現今自己買下了它,當郁真收到這枝簪子時,會是怎麼樣的驚喜呢?
一想到她會因為這枝簪子而笑逐顏開,他不禁覺得幸福無比。
★※★※★※
夜晚,微風輕吹。
剛洗好頭的郁真,正自己一個人坐在房門前,迎著微風,撥弄著剛洗好卻還濕淥淥的頭髮,讓它能在微風的吹拂下,自然地掠干。
嘴裡哼著小調,心情極端輕鬆自在的她,沉溺在自己的思維中。忽而,一道黑色的身影,遮住了些許的光亮。
她訝異地抬頭一瞧。「青弟,這麼晚了,你怎麼還沒入睡呢?」看清楚了來人是誰,她趕緊站起身子,草草地整理一下自己的儀容,靦腆的開口問道。
剛剛是因為想現今已經深夜了,應該沒人會在他們的住所門前出入,所以此時的她,僅身著一件白色的襯衣,對自己這樣不端的穿著,她的心覺得忐忑不安。
長髮披肩,眼波如水,兩頰紅潤,眼前的她,正如一朵迎風盛開的白蓮,媚而不俗,這樣別具風情的她,讓白奉青看得不由有些癡了!看她背光而站的身子,透過屋子裡的燭光,將她窈窕的體態若隱若現的描繪出來,連她裡邊所穿的肚兜顏色,都能窺探一二。
這風情,是現實中的他,絕對不可能看得見的;但卻是午夜夢迴時,他所思慕的。
灼熱的目光,引發郁真心中隱隱的蠢動;也因為心中的蠢動,讓她更加的不自在。「呃……如果你是來找我家相公的話,現時他並不在,不如請你稍待一會兒,他就快回來了!」開口的原因,系想打斷他對她那無形的騷擾。
看她那張精巧的檀口一張一台的說著,白奉青心中唯一的渴望,就是能飽嘗她唇上的味道,卻礙於總總的顧慮,阻止了自已的衝動,只是伸手從自己的懷中取出那枝經他胸口溫熱的髮簪,無言地遞給了她。
他的眼神讓她的心有點迷惘,順著他手上的動作,一雙晶瑩的大眼,低頭一瞧,等看清楚他所遞來的東西時,她不由訝異地張大了嘴,愣愣地看著它而發起呆來了。
該接?不該接?矛盾的心情,讓她舉棋不定;這般有心的他,更讓她受寵若驚啊!
白奉青並不知她心中的矛盾,誤把她舉棋不定的反應,想成了她的拒絕,這讓他不由心惶惶的緊張萬分,擔心她會拒絕自己這一片心意。
「今日在市集上,妳不是很喜歡它嗎?現今我特地為妳買了來,妳為什麼不接過它試試看呢?」平穩的口氣,並沒有將他此時心中的緊張洩露出來,可是一雙灼熱的眼光,卻毫無遮攔的流露出自己的心意。

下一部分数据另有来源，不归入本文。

-- ==== Sys2Proof/Tests/Slice0.lean ====
section
/-! SUPPORT. The model's own tests: expected values from the vectors V1 to V16 of 95_test_vectors.md and from the rules, and, for
every statement with hypotheses, a witness that meets them (`test_met_…`). -/

namespace Sys2Proof.Tests

open Sys2Proof.Machine

/-! ### Small states -/

/-- The next state an outcome answers. -/
def nextOf : Outcome → Option State
  | .next t => some t
  | .fault _ => none
  | .refused _ => none

/-- What `nextOf` answers is the next state. -/
theorem eq_next {o : Outcome} {t : State} (h : nextOf o = some t) : o = .next t := by
  cases o <;> simp_all [nextOf]

/-- There is a next state with what a decidable check finds of it. -/
theorem ex_next {o : Outcome} (P : State → Prop) [DecidablePred P] (h : (nextOf o).any (fun t => decide (P t)) = true) :
    ∃ t, o = .next t ∧ P t := by
  cases o with
  | next t => exact ⟨t, rfl, by simpa [nextOf] using h⟩
  | fault r => simp [nextOf] at h
  | refused r => simp [nextOf] at h

/-- Short minimums, so that a test runs few moves. -/
def tiny : Config := ⟨1, 2, 3, 1, 4, 2, 1⟩

/-- An IDLE state with a stream and a schedule. -/
def fresh (ws : List ReqWord) (ms : List Move) : State := { State.reset with cfg := tiny, stream := ws, sched := ms }

/-- An IDLE state with a word presented. -/
def offered (w : ReqWord) (ms : List Move) : State := { fresh [] ms with reqValid := true, reqWord := w }

/-- A state in the middle of a request, RS high, `el` ns into a phase of minimum `mn`. -/
def busyAt (p : Phase) (mn el : Nat) (ms : List Move) : State :=
  { fresh [] ms with phase := p, min := mn, elapsed := el, now := 10, tRise := 9, pin := ⟨true, false, p == .pulse, 0xA⟩ }

/-- A host's schedule for one byte under the short minimums, every phase at its minimum. -/
def byteMoves : List Move :=
  [.act, .pass 0, .act, .pass 1, .act, .pass 2, .act, .pass 0, .act, .pass 1, .act, .pass 2, .act]

/-! ### WellFormed -/

theorem test_wellFormed_refuses_sendByte_of_every_payload_row :
    [(false, 0x01#8), (false, 0x02), (false, 0x05), (false, 0x0A), (false, 0x14), (false, 0x3C), (false, 0x7F), (false, 0xFF),
      (true, 0x00), (true, 0xFF)].all (fun x => !(Instr.sendByte x.1 x.2).wellFormed) = true := by decide

theorem test_wellFormed_refuses_sendNibble_of_init_nibbles :
    (Instr.sendNibble 0x3).wellFormed = false ∧ (Instr.sendNibble 0x2).wellFormed = false := by decide

theorem test_wellFormed_takes_bytes_no_row_takes :
    [0x00#8, 0x03, 0x11, 0x1F, 0x21, 0x3F].all (fun v => (Instr.sendByte false v).wellFormed) = true := by decide

theorem test_wellFormed_takes_other_nibbles :
    [0x0#4, 0x1, 0x4, 0xF].all (fun n => (Instr.sendNibble n).wellFormed) = true := by decide

/-! ### Decode: words written out from the bit patterns of R71 to R74 and the opcode table -/

theorem test_decode_sendByte : decode 0b0000000_0_00000011#16 = .request (.sendByte false 0x03) := by decide
theorem test_decode_sendNibble : decode 0b01_0000000000_1010#16 = .request (.sendNibble 0xA) := by decide
theorem test_decode_setCtrl : decode 0b10_0000_0_0_00000000#16 = .request (.setCtrl false) := by decide
theorem test_decode_wait : decode 0b11_11111111111111#16 = .request (.wait 16383) := by decide
theorem test_decode_clear : decode 0b0000000_0_0000_0001#16 = .request .clear := by decide
theorem test_decode_home : decode 0b0000000_0_0000_0010#16 = .request .home := by decide
theorem test_decode_entry : decode 0b0000000_0_0000_0101#16 = .request (.entry false true) := by decide
theorem test_decode_dispctl : decode 0b0000000_0_0000_1010#16 = .request (.dispctl false true false) := by decide
theorem test_decode_shift : decode 0b0000000_0_0001_0100#16 = .request (.shift false true) := by decide
theorem test_decode_funcset : decode 0b0000000_0_0011_0100#16 = .request (.funcset true false true) := by decide
theorem test_decode_setcgram : decode 0b0000000_0_0111_1000#16 = .request (.setcgram 0x38) := by decide
theorem test_decode_setddram : decode 0b0000000_0_1111_1111#16 = .request (.setddram 0x7F) := by decide
theorem test_decode_putc : decode 0b0000000_1_1111_1111#16 = .request (.putc 0xFF) := by decide
theorem test_decode_initReset8 : decode 0b0100_0000_0000_0011#16 = .request .initReset8 := by decide
theorem test_decode_initSwitch4 : decode 0b0100_0000_0000_0010#16 = .request .initSwitch4 := by decide

/-- V1's illegal words. -/
theorem test_decode_illegal :
    [0x0200#16, 0x0241, 0x0400, 0x3FFF, 0x4010, 0x7FFF, 0x8001, 0x8200, 0x8300].all (fun w => decode w == .illegal w) =
      true := by decide

/-- V1's legal words, as the four requests of R76. -/
theorem test_decodeCore_legal :
    decodeCore 0x0028 = .request (.sendByte false 0x28) ∧ decodeCore 0x01FF = .request (.sendByte true 0xFF) ∧
    decodeCore 0x4003 = .request (.sendNibble 0x3) ∧ decodeCore 0x8100 = .request (.setCtrl true) ∧
    decodeCore 0xC00A = .request (.wait 10) := by decide

/-- The bits of the table's three formats. -/
theorem test_decodeTableWord :
    decodeTableWord 16 0x8000 = some (.setCtrl false) ∧ decodeTableWord 16 0x010 = some (.shift false false) ∧
    decodeTableWord 8 0x3 = some .initReset8 ∧ decodeTableWord 8 0x2 = some .initSwitch4 ∧
    decodeTableWord 16 0x0200 = none := by decide

/-- V13: the class of a payload byte. -/
theorem test_payloadClass :
    payloadClass 0x000 = .noCommand ∧ payloadClass 0x003 = .command 1 ∧ payloadClass 0x01F = .command 4 ∧
    payloadClass 0x0FF = .command 7 ∧ payloadClass 0x100 = .data := by decide

/-- An assembly error is no word (R79). -/
theorem test_assemble_out_of_range :
    assemble (.sendCmd 256) = none ∧ assemble (.send4 16) = none ∧ assemble (.setctl 2) = none ∧
    assemble (.wait 16384) = none ∧ assemble (.setcgram 64) = none ∧ assemble (.setddram 128) = none ∧
    assemble (.entry 2 0) = none := by decide

/-- The 'H' of R158's example. -/
theorem test_assemble_character : assemble (.putc (.chr 'H')) = some [0x0148] := by decide

/-! ### One step of each request -/

/-- V4, first row. -/
theorem test_exec_sendByte : (nextOf (exec (.sendByte false 0x28) State.reset)).any (fun t =>
    t.pin == ⟨false, false, false, 0x2⟩ && t.phase == .setup && t.pend == some 0x8 && t.min == 1000) = true := by decide

/-- V3, first row, with RS carried over (R221). -/
theorem test_exec_sendNibble :
    (nextOf (exec (.sendNibble 0xF) { State.reset with pin := ⟨true, false, false, 0x1⟩ })).any (fun t =>
      t.pin == ⟨true, false, false, 0xF⟩ && t.phase == .setup && t.pend == none) = true := by decide

/-- V5, second row. -/
theorem test_exec_setCtrl :
    (nextOf (exec (.setCtrl false) { State.reset with pin := ⟨true, false, false, 0x9⟩ })).any (fun t =>
      t.pin == ⟨false, false, false, 0x9⟩ && t.phase == .idle && t.events == []) = true := by decide

/-- V6, last row. -/
theorem test_exec_wait : (nextOf (exec (.wait 16383) State.reset)).any (fun t =>
    t.phase == .wait && t.min == 16383000000 && t.pin == Pins.low) = true := by decide

/-- V7 to V11 and the examples of R150 to R158: the high nibble on the bus and the low nibble pending. -/
theorem test_exec_payloads :
    [(Instr.clear, false, 0x0#4, 0x1#4), (.home, false, 0x0, 0x2), (.entry true false, false, 0x0, 0x6),
      (.dispctl true true true, false, 0x0, 0xF), (.shift true true, false, 0x1, 0xC),
      (.funcset false true false, false, 0x2, 0x8), (.setcgram 0x08, false, 0x4, 0x8), (.setddram 0x40, false, 0xC, 0x0),
      (.putc 0x48, true, 0x4, 0x8)].all (fun x =>
      (nextOf (exec x.1 State.reset)).any fun t =>
        t.pin == ⟨x.2.1, false, false, x.2.2.1⟩ && t.pend == some x.2.2.2) = true := by decide

/-- R210, words 3 and 9. -/
theorem test_exec_init_nibbles :
    (nextOf (exec .initReset8 State.reset)).any (fun t => t.pin.d == 0x3 && t.pend == none) = true ∧
    (nextOf (exec .initSwitch4 State.reset)).any (fun t => t.pin.d == 0x2 && t.pend == none) = true := by decide

/-! ### One step of the machine -/

/-- The step after `withFetchWord` runs the table word's instruction. -/
theorem test_step_withFetchWord :
    (nextOf (step (State.reset.withFetchWord 16 0x0148))).any (fun t => t.pin == ⟨true, false, false, 0x4⟩) = true ∧
    (nextOf (step (State.reset.withFetchWord 8 0x3))).any (fun t => t.pin == ⟨false, false, false, 0x3⟩) = true := by
  decide

/-- V2, first row. -/
theorem test_step_illegal :
    (nextOf (step (State.reset.withFetchWord 16 0x0200))).any (fun t =>
      t.err && t.trace == [.illegalEv 0x0200 0] && t.pin == Pins.low && t.phase == .idle && t.now == 0) = true := by decide

/-- V3, the rising edge. -/
theorem test_step_end_of_setup :
    (nextOf (step { State.reset with
      phase := .setup, min := 1000, elapsed := 1000, now := 1000, sched := [.act], pin := ⟨false, false, false, 0x3⟩ })).any
      (fun t => t.pin.e && t.tRise == 1000 && t.phase == .pulse && t.min == 40000) = true := by decide

/-- V3, the falling edge. -/
theorem test_step_end_of_pulse :
    (nextOf (step { State.reset with
      phase := .pulse, min := 40000, elapsed := 40000, now := 41000, tRise := 1000, sched := [.act],
      pin := ⟨false, false, true, 0x3⟩ })).any
      (fun t => !t.pin.e && t.events == [.xfer false false 0x3 1000 41000] && t.phase == .settle && t.min == 40000000) =
      true := by decide

/-- V4, the start of the low nibble. -/
theorem test_step_end_of_settle :
    (nextOf (step { State.reset with
      phase := .settle, min := 40000000, elapsed := 40000000, now := 40041000, pend := some 0x8, sched := [.act],
      pin := ⟨false, false, false, 0x2⟩ })).any
      (fun t => t.pin.d == 0x8 && t.pend == none && t.phase == .setup) = true := by decide

/-- V15: a word presented to a busy NSER is held. -/
theorem test_step_busy_holds :
    (nextOf (step { busyAt .settle 3 1 [.act] with reqValid := true, reqWord := 0x0169 })).any (fun t =>
      t.reqValid && t.reqWord == 0x0169 && t.phase == .settle && !t.readyO) = true := by decide

/-- V16, first row. -/
theorem test_step_reset_in_pulse :
    (nextOf (step { State.reset with
      phase := .pulse, min := 40000, elapsed := 20000, now := 21000, tRise := 1000, pend := some 0x8, rst := true,
      pin := ⟨false, false, true, 0x2⟩ })).any
      (fun t => t.events == [.cutPulse false false 0x2 1000 21000, .reset 21000] && t.pend == none && t.pin == Pins.low &&
        t.phase == .idle && t.now == 21000) = true := by decide

/-- R28: the trace is one ordered list, so an illegal word before a change of RS in the same instant is not the reverse. -/
theorem test_trace_order_in_one_instant :
    (nextOf (run 4 (fresh [0x0200, 0x8100] [.present, .act, .present, .act]))).any (fun t =>
      t.trace == [.illegalEv 0x0200 0, .pinChange ⟨true, false, false, 0x0⟩ 0]) = true ∧
    (nextOf (run 4 (fresh [0x8100, 0x0200] [.present, .act, .present, .act]))).any (fun t =>
      t.trace == [.pinChange ⟨true, false, false, 0x0⟩ 0, .illegalEv 0x0200 0]) = true := by decide

/-! ### Host streams -/

/-- The waits of the initialization meet the duties of R6 at the defaults. -/
theorem test_init_waits_met : InitWaitsMet Config.default := by
  unfold InitWaitsMet; decide

/-- R212: a host that runs the initialization again after a reset meets its duty, one that goes on without it does not, nor does
one that breaks off the initialization for another request. -/
theorem test_initialization_after_every_reset :
    initDuty (words initStream) ((words initStream).map .accepted ++ [.accepted 0x0148, .reset] ++
      (words initStream).map .accepted ++ [.accepted 0x0148]) = true ∧
    initDuty (words initStream) ((words initStream).map .accepted ++ [.accepted 0x0148, .reset, .accepted 0x0148]) = false ∧
    initDuty (words initStream) ((words initStream).take 5 |>.map .accepted |>.append [.accepted 0x0148]) = false := by decide

/-- The same of runs: a reset between two words, then a word that is not the initialization's first. -/
theorem test_history_of_a_reset :
    history 5 (fresh [0xC1F4, 0x0148] [.present, .assertReset, .present, .act]) = [.reset, .accepted 0xC1F4] ∧
    history 5 (fresh [0x0148] [.present, .act, .assertReset, .pass 0]) = [.accepted 0x0148, .reset] := by decide

/-- The host's duty R212 can be met: the initialization and a text after it (P2). -/
theorem test_host_initializes_first : InitializesFirst (words (initStream ++ writeAscii true [0x48, 0x69])) :=
  ⟨words (writeAscii true [0x48, 0x69]), by decide⟩

/-- A history of accepted words. -/
def accepts (ws : List ReqWord) : List HostEvent := ws.map .accepted

/-- A run of the sequence is decided by looking at every length. -/
def decideInitRun (h : List HostEvent) (d : Nat) : Decidable (InitRun h d) := by
  unfold InitRun; infer_instance
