-- ==== Sys2Proof/Machine/RunLoop.lean ====
section
/-! DEFINITION. The per-channel run loop (40_interpreter.md R151) cut at its instructions: entry, and one turn of the loop
with the fetch (R152), the end of a program (R153) and the step limit (R155). -/

namespace Sys2Proof.Machine

/-- `Fetch(c)`: the bytes of the instruction at the current channel's cursor (40_interpreter.md R152). -/
def fetchBytes (s : State) : List Byte :=
  let x := s.ch s.cur
  (List.range (instrWidth s.cfg.dialect)).map fun k =>
    s.readByte (codeAddr s.cfg x.instr.toNat x.cursor.toNat + k)

/-- The instruction the current channel runs next, `Decode(Fetch(c))` (40_interpreter.md R151). -/
def fetchInstr (s : State) : Except DecodeError Instr := decode s.cfg.dialect (fetchBytes s)

/-- The current channel has no instrument, or its cursor is at or past the program's length (40_interpreter.md R151). -/
def programOver (s : State) : Bool :=
  let x := s.ch s.cur
  x.instr == 0 || decide (s.cfg.nins < x.instr.toNat) ||
    decide (progLen s.cfg s.store x.instr.toNat ≤ x.cursor.toNat)

/-- The entry of `RunProgram` (40_interpreter.md R151): an inactive channel is left alone, a waiting one counts down, and
otherwise the loop starts. -/
def runEntry (s : State) : State :=
  let x := s.ch s.cur
  if !x.active then { s with phase := .modulate }
  else if x.wait = 0 then { s with runCount := 0, phase := .fetch }
  else { s.mapCh s.cur fun y => { y with wait := y.wait - 1 } with phase := .modulate }

/-- One turn of the loop of `RunProgram` (40_interpreter.md R151). -/
def runTurn (s : State) : Host.Outcome State Fault Refusal :=
  if programOver s then s.stopWith endProgram
  else if s.runCount = s.cfg.stepLimit then .next s.raiseRunaway
  else
    match fetchInstr s with
    | .ok i => exec i { s with runCount := s.runCount + 1 }
    | .error _ => .refused .undecodable

end Sys2Proof.Machine
end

「不!我不能接受它。」這樣的他,讓郁真知道自已不能再裝傻,唯有狠心地拒絕他,才能斬斷他心中那份不該存有的情愫。
「為什麼?妳明明就非常喜歡它的,為什麼現在卻拒絕了它?」她的拒絕,傷了他,讓他激動地一步向前,不能自抑地朝她喊問著。
知道自己接下來所說的話將會傷他更深,她不忍的閉緊了雙目,咬緊牙關地道:「不是髮簪的關係,而是送的人不對。」
她的話正如一把尖銳的刀,狠狠地刺中他的要害,讓他受不住地倒退一步,捏緊手中那枝髮簪,淒苦地低訴著:「送的人不對!送的人不對!哈哈哈──原來罪不及物,只是因為人的關係,因為人的關係。」一顆赤忱的心,就這麼被她傷得體無完膚。
控制不住心中的淒苦,他瘋狂地大笑出聲,連綿不絕的笑聲為這淒涼的夜色,更增添了幾分的詭異。
而他的笑聲,也釀成了她心中的愧疚,讓她不由得向前一步,關心地問道:「你還好吧!」
好?好?聽到她問的好,他笑得更人聲了,好一會兒,才終於止住了笑聲,不死心的他又開口問了一次:「妳真的不接受它嗎?」
「我……」留戀的再望了它一回,心下一狠,搖了搖頭說:「這枝髮簪真的很美,我想有人會比我更適合它的。」
「有人?」他搖頭苦笑。「也許吧!但我卻是為妳買來的啊!如果妳真的不想要的話,那……那就丟了它吧!」運勁一拋,他將那枝無辜的髮簪,就這麼拋往夜色之中,讓它隱沒於黑暗中。
留戀的再望了她嬌顏一回,就這麼甩袖離去。
只見他的眼眶中竟閃爍著盈盈的淚滴,這不禁讓郁真的心刺痛了一下。
但又能如何呢?唉!長吁短歎之際,她想起了被他拋棄的無辜之物,沒有細想,憑著一股衝動,她尋回了它。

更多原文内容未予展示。